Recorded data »
⟨

/-- WCH after reset: every debounced state UNKNOWN with its timing at the end of the reset, the raw states as the
inputs stand, every watch IDLE, the settings at their defaults (R166, R167, R171, R175). The emergency-stop input is
taken as inactive: if it is active its arrival is the first event after reset (R170). -/
def Inputs.afterReset (lv : Levels) : Inputs :=
  { tapes := Vector.ofFn fun k : Fin 80 => { raw := lv.tapes.getLsbD k.val }
    airOk := { raw := lv.airOk }, guardClosed := { raw := lv.guardClosed }
    tapeTime := 50, airTime := 1000, guardTime := 10, estop := false
    chain := {}, gate := {}, head := {}, span := {}, table := {}, conveyor := {}
    transportWait := none, headWait := none, timeouts := Timeouts.afterReset }

/-- ALC after reset (R177, R179, R183, R186, R195). -/
def Alarms.afterReset (cause : ResetCause) (headTop : Bool) : Alarms :=
  { sources := Vector.replicate 21 {}
    slots := { guardAir := .stop, transport := .hold, supply := .warn, insert := .hold }
    capture := { content := none, overflow := 0 }
    line := { state := .unready, programLoaded := false, homedX := false, homedY := false, homedR := false,
              homedSpan := false, headHalted := !headTop, recovery := none, cause := cause } }

/-- The baud rate the two straps choose (R196). -/
def baudOf (baud1 baud0 : Bool) : Nat :=
  match baud1, baud0 with
  | false, false => 57600
  | false, true => 115200
  | true, false => 230400
  | true, true => 460800

/-- MLK after reset (R196, R204). -/
def Link.afterReset (baud1 baud0 : Bool) : Link :=
  { receiver := .hunting, input := [], output := [], counters := {}, baud := baudOf baud1 baud0,
    resetAccepted := false }

/-- Every block at its values after a reset of the given cause that ends with the inputs at the given levels.
The commands that are waiting and the count of free values are the model's own and are handed in. -/
def State.afterReset (cause : ResetCause) (lv : Levels) (drawn : Nat) (pending : List Instr) : State :=
  { clock := 0
    pins := lv.pins
    chain := Chain.afterReset
    stations := Stations.afterReset
    programs := { store := .empty, outcome := .none }
    boards := { active := none, next := none, queue := [] }
    starved := none
    verifier := Verifier.afterReset
    table := Table.afterReset
    head := Head.afterReset lv.pins.headTop
    conveyor := Conveyor.afterReset
    inputs := Inputs.afterReset lv
    alarms := Alarms.afterReset cause lv.pins.headTop
    link := Link.afterReset lv.pins.baud1 lv.pins.baud0
    drawn := drawn
    pending := pending }

/-- The machine right after reset. DESIGN CHOICE (assumption log 1): the cause is POWER_ON and every input stands
open, low or inactive, since the manual leaves both to the world; the free-value count is 0 and no command waits. -/
def State.reset : State := State.afterReset .powerOn {} 0 []

end Sys2Proof.Machine
end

⟩

Output only an exact transcription of the lines above from the one with "baud := baudOf" up to and including the one with "every input stands".

Exercise result »
  { receiver := .hunting, input := [], output := [], counters := {}, baud := baudOf baud1 baud0,
    resetAccepted := false }

/-- Every block at its values after a reset of the given cause that ends with the inputs at the given levels.
The commands that are waiting and the count of free values are the model's own and are handed in. -/
def State.afterReset (cause : ResetCause) (lv : Levels) (drawn : Nat) (pending : List Instr) : State :=
  { clock := 0
    pins := lv.pins
    chain := Chain.afterReset
    stations := Stations.afterReset
    programs := { store := .empty, outcome := .none }
    boards := { active := none, next := none, queue := [] }
    starved := none
    verifier := Verifier.afterReset
    table := Table.afterReset
    head := Head.afterReset lv.pins.headTop
    conveyor := Conveyor.afterReset
    inputs := Inputs.afterReset lv
    alarms := Alarms.afterReset cause lv.pins.headTop
    link := Link.afterReset lv.pins.baud1 lv.pins.baud0
    drawn := drawn
    pending := pending }

/-- The machine right after reset. DESIGN CHOICE (assumption log 1): the cause is POWER_ON and every input stands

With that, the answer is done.